TASK BRIEF: Read the lines of the data below and retrieve those with "this".

DATA FOR ANALYSIS:
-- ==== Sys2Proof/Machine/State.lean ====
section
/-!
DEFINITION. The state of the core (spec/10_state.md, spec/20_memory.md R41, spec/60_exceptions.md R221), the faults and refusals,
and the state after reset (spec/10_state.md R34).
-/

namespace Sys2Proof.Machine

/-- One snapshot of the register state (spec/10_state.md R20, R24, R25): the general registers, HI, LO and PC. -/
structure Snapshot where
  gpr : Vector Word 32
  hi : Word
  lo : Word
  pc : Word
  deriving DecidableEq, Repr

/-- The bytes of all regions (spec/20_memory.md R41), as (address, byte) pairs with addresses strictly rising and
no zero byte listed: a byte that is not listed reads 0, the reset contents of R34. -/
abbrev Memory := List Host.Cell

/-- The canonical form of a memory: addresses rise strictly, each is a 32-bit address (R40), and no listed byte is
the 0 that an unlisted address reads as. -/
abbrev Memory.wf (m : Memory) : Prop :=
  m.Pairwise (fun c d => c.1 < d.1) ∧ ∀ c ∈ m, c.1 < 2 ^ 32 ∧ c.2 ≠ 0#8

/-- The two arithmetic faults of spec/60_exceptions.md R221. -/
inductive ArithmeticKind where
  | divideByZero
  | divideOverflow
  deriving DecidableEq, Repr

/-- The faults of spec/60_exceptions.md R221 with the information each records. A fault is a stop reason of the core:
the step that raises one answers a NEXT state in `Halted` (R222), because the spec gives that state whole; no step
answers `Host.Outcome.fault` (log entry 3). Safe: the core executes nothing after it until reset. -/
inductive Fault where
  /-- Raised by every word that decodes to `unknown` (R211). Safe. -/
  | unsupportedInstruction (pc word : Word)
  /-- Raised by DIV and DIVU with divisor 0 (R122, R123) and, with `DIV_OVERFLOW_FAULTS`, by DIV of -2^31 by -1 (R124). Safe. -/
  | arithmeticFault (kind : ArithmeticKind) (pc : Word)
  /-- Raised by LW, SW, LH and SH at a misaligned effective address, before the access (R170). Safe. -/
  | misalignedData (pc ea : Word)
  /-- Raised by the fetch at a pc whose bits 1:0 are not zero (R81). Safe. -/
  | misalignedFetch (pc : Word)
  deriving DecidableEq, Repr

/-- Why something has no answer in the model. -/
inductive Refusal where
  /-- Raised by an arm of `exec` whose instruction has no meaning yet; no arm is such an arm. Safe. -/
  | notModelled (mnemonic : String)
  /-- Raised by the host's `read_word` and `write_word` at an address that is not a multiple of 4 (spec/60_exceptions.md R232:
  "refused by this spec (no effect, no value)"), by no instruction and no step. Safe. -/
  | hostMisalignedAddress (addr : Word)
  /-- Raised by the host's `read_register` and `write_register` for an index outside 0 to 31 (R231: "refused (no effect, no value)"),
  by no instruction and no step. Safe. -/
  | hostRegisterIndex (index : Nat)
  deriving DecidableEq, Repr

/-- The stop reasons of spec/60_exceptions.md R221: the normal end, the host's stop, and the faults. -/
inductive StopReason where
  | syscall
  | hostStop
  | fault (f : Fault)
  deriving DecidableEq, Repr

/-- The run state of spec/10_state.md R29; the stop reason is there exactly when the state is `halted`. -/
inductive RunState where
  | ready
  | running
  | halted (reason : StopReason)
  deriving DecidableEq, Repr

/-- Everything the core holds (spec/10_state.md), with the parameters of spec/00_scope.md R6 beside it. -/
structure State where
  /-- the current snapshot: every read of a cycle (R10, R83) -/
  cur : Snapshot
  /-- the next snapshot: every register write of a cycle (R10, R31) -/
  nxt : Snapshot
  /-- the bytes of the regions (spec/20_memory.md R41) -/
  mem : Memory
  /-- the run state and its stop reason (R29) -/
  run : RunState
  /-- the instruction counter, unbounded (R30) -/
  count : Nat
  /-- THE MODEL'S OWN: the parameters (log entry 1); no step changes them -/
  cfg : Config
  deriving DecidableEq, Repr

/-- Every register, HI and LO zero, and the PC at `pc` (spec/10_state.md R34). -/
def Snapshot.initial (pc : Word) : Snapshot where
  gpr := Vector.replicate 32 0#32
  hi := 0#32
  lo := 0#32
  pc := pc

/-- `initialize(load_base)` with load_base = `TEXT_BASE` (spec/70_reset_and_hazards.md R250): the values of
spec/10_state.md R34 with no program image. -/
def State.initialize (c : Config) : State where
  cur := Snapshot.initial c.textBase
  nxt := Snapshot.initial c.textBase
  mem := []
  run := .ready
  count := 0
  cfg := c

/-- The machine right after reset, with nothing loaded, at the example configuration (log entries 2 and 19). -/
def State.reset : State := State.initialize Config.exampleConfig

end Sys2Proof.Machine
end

---

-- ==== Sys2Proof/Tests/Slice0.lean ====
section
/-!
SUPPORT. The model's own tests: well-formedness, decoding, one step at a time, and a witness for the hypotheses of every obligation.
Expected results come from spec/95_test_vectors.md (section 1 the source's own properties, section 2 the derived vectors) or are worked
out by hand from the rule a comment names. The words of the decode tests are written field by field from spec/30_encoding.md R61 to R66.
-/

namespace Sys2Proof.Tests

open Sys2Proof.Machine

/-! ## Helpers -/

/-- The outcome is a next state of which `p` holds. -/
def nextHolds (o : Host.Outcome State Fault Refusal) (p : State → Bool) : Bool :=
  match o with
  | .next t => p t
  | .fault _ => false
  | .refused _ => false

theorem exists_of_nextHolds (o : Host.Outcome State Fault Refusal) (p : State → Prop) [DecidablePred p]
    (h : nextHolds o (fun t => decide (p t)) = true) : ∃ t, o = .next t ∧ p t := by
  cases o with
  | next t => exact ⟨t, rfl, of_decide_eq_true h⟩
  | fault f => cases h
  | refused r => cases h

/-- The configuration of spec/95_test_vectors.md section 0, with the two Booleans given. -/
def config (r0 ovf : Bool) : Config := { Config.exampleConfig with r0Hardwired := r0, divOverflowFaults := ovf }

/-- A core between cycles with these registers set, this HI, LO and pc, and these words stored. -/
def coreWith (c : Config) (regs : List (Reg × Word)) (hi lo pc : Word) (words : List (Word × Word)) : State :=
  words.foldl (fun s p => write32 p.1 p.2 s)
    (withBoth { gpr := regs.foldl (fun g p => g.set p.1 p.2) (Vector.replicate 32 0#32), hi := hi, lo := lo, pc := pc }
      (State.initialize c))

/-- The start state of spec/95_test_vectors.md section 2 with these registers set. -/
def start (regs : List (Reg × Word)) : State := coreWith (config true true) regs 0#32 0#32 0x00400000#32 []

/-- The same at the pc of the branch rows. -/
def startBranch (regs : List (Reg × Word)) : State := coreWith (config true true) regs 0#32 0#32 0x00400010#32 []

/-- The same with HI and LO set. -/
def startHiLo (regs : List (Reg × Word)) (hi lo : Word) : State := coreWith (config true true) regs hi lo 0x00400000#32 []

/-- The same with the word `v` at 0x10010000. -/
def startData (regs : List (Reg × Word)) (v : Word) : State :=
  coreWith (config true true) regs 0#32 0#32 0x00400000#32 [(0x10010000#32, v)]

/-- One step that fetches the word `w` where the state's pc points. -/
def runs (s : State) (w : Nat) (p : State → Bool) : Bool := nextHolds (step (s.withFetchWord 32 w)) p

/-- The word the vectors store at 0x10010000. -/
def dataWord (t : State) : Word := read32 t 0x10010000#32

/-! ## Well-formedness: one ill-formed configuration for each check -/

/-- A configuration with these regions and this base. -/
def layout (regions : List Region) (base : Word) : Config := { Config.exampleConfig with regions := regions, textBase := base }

WORKED SOLUTION:
  "refused by this spec (no effect, no value)"), by no instruction and no step. Safe. -/
/-- A core between cycles with these registers set, this HI, LO and pc, and these words stored. -/
/-- A configuration with these regions and this base. -/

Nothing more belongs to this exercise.